Кабинетное знание изолирует человека, отстраняет литератора от других людей. В данном случае — знание постоянно бросало поэта в толпу, иногда почти растворяло его в ней. А масса питала его собой, давая огромную информацию — фактическую, чувственную, историческую, социальную, современную — какую угодно.
Иногда казалась почти стертой граница между «я» Высоцкого и его персонажем. Это и было искомой полнотой перевоплощения и переживания. Но как раз в печатных текстах, лишенных магии актерского обаяния, мгновенной смены интонаций, игры мимики и т. п. — как раз в них более уловимо «я» поэта, всегда излучающее свою собственную энергию, независимо от того, героический или низменный объект взят для поэтического изучения. По энергии словотворчества, далекой от распространенного обиходного косноязычия, по той нравственной позиции, которая всегда недвусмысленна, хотя на первый взгляд совершенно растворена в чужой психологии и чужом говоре, по особому лукавству, доброте и еще многим другим приметам стихотворных текстов всегда можно узнать: это — Высоцкий.

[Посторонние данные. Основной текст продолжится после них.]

/-- TILE_STATUS (R201). -/
def Tile.statusReg (t : Tile) (at_ : Nat) : Word :=
  BitVec.ofNat 16 (t.run.code * 2 ^ 13 + b2n t.illegal * 2 ^ 12 + b2n t.partialLost * 2 ^ 11 + t.injResult.toNat * 2 ^ 9 +
    b2n t.inj.isSome * 2 ^ 8 + b2n t.rxOver * 2 ^ 7 + b2n t.txUnder * 2 ^ 6 + b2n t.rxUnder * 2 ^ 5 + b2n t.txOver * 2 ^ 4 +
    b2n t.compat * 2 ^ 3 + b2n (t.txFull at_) * 2 + b2n (t.rxEmpty at_))

/-- A read of tile register r, 0x2 to 0xF (R198): none has a side effect. -/
def Tile.regRead (t : Tile) (r : Nat) (at_ : Nat) : Word :=
  if r = 0x2 then t.lvlReg at_ else if r = 0x3 then t.statusReg at_
  else if r = 0x4 then BitVec.ofNat 16 (b2n t.compatNext * 8 + b2n t.runBit)
  else if r = 0x5 then t.cfg0 else if r = 0x6 then t.cfg1 else if r = 0x7 then t.stepLo else if r = 0x8 then t.stepHi.setWidth 16
  else if r = 0xA then BitVec.ofNat 16 (t.ib * 1024 + t.ob * 32 + t.pc.toNat) else if r = 0xB then t.c0 else if r = 0xC then t.c1
  else if r = 0xD then t.scnt else if r = 0xE then t.paddr.setWidth 16 else if r = 0xF then t.prog[t.paddr.toNat] else 0

/-- A write of TILE_CTL.RUN (R205). -/
def Tile.setRun (t : Tile) (v : Bool) (at_ : Nat) : Tile :=
  if v then
    if t.run = .stopped ∧ t.runBit = false then { t with runBit := true, run := .running }.sync (at_ + 1) else { t with runBit := true }
  else
    let t1 := { t with runBit := false }
    match t1.run, t1.cur with
    | .reset, _ => t1
    | _, some (.shf ..) => t1
    | _, _ => { t1 with run := .stopped, cur := none }

/-- A TILE reset begins: the tile side is held for two clk_periph cycles (R207). -/
def Tile.resetBegin (t : Tile) (at_ : Nat) : Tile :=
  { t with pc := 0, sr := 0, c0 := 0, c1 := 0, scnt := 0, ob := 0, ib := 0, lvl := 0, dir := 0, acc := 0,
           edge := edgeFrom periphCycle at_ + 2 * periphCycle, tx := .reset, rx := .reset, run := .reset, cur := none,
           holdEnd := some (edgeFrom periphCycle at_ + 2 * periphCycle), runBit := false, compat := t.compatNext,
           illegal := false, partialLost := false, rxOver := false, txUnder := false, rxUnder := false, txOver := false,
           injResult := if t.inj.isSome then 2 else 0, inj := none, step := t.stepNext }

/-- The hold of a TILE reset ends: STOPPED, or running from PC 0 if RUN was written meanwhile (R207). -/
def Tile.resetEnd (t : Tile) : Tile :=
  match t.holdEnd with
  | some e =>
    let t1 := { t with holdEnd := none, run := .stopped }
    if t1.runBit then { t1 with run := .running }.sync (e + 1) else t1
  | none => t

/-- The step that TILE_STEP_HI and TILE_STEP_LO form (R177). -/
def stepOf (hi : BitVec 8) (lo : Word) : Nat :=
  let v := hi.toNat * 65536 + lo.toNat
  if v = 0 then 1 else min v 0x800000

/-- A write of TILE_STEP_HI (R177). -/
def Tile.stepWrite (t : Tile) (v : Word) : Tile :=
  { t with stepHi := v.extractLsb' 0 8, stepNext := stepOf (v.extractLsb' 0 8) t.stepLo }
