-- ==== Sys2Proof/Machine/FieldWindow.lean ====
section
/-! DEFINITION. Field I/O: the barrier stream, inputs and outputs, the timed command and the pulse test, the field block of
BAR0 and the brick window (R375 to R392, R416). -/

namespace Sys2Proof.Machine

def State.setField (s : State) (x : FieldIo) : State := { s with field := x }
def State.modField (s : State) (f : FieldIo → FieldIo) : State := s.setField (f s.field)

/-- The field block runs: the field die is fitted and the block is out of reset (R4, R377, R389). -/
def State.fieldUp (s : State) : Bool := s.blocksUp && s.fieldFitted

/-- An image holds the field window (R239, R390). -/
def State.fieldHeld (s : State) : Bool := s.anyImage (fun im => bit (im.resByte 3) 0)

/-- The channels that the field die has switched on, but for a pulse test (R383). -/
def FieldIo.onMask (x : FieldIo) : Word := if x.up && x.fv24 then x.out &&& ~~~ x.held &&& ~~~ x.off else 0

/-- The channel that a pulse holds off (R388). -/
def FieldIo.pulsed (x : FieldIo) : Word :=
  match x.test with
  | some p => if p.start.isSome then BitVec.twoPow 16 p.ch.val else 0
  | none => 0

/-- The outputs on at the balls (R383, R388, R389). -/
def State.doOut (s : State) : Word := if s.fieldUp then s.field.onMask &&& ~~~ s.field.pulsed else 0

/-- A field register as the field die holds it (R375). -/
def FieldIo.reg (x : FieldIo) (off : Nat) : Reg32 := Sparse.read regReset x.regs off
def FieldIo.diCfg (x : FieldIo) (n : Nat) : Reg32 := x.reg (0x400100 + 4 * n)
def FieldIo.doCfg (x : FieldIo) (m : Nat) : Reg32 := x.reg (0x400180 + 4 * m)

/-- The field die takes new commanded levels: a channel commanded off and then on loses its latch, one latched for
over-temperature only if it has cooled, which is open (`cool`); a changed command ends that channel's test (R383, R388). -/
def FieldIo.command (x : FieldIo) (v cool : Word) : FieldIo :=
  let rise := v &&& ~~~ x.out
  let free := rise &&& (~~~ x.hot ||| cool)
  let abort := match x.test with
    | some p => p.start.isSome && (bit v p.ch.val != bit x.out p.ch.val)
    | none => false
  let y := { x with out := v, off := x.off &&& ~~~ free, hot := x.hot &&& ~~~ free }
  if abort then { y with test := none, result := 5 } else y

/-- The same over the state, with the cooling of latched channels as a free value. -/
def State.fieldCommand (s : State) (v : Word) : State :=
  let (r, s1) := s.fresh
  s1.modField (fun x => x.command v (BitVec.ofNat 16 r))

Принято считать, что он, как актер, любил менять маски. Мотив жизненного «маскарада» действительно постоянен у Высоцкого, хотя и не столь существен. Нечто большее можно понять в поэтической личности, вспомнив мысль Бахтина о древней потребности человека периодически, путем карнавала, на время освобождаться от пут повседневности, вольно переставляя местами «верх» и «низ» жизни, отбрасывая всяческие пиететы и правила. Действительно, Высоцкий-поэт почти постоянно находится в таком карнавальном кругу, — меняет личины, играет словами, нередко выступает в облике шута, то доброго, то злого.
Когда в есенинском «Пугачеве» он сыграл роль Хлопуши и одновременно выступил автором полушутовских мужицких напевов, трудно было осознать, сколь важнейший узел его собственного творчества в этом спектакле был прочно, накрепко завязан. Как актер он сыграл в «Пугачеве» роль трагическую, поразив помимо мощи темперамента еще и виртуозным владением труднейшей вязью стиха, но главное, он показал, насколько органичным для него является тот сугубо русский, национальный мир, в котором плаха соседствует с разбойничьей удалью, мятеж — с ярмаркой, психология российского лирика — с полуазиатской неукротимой и таинственной вольницей.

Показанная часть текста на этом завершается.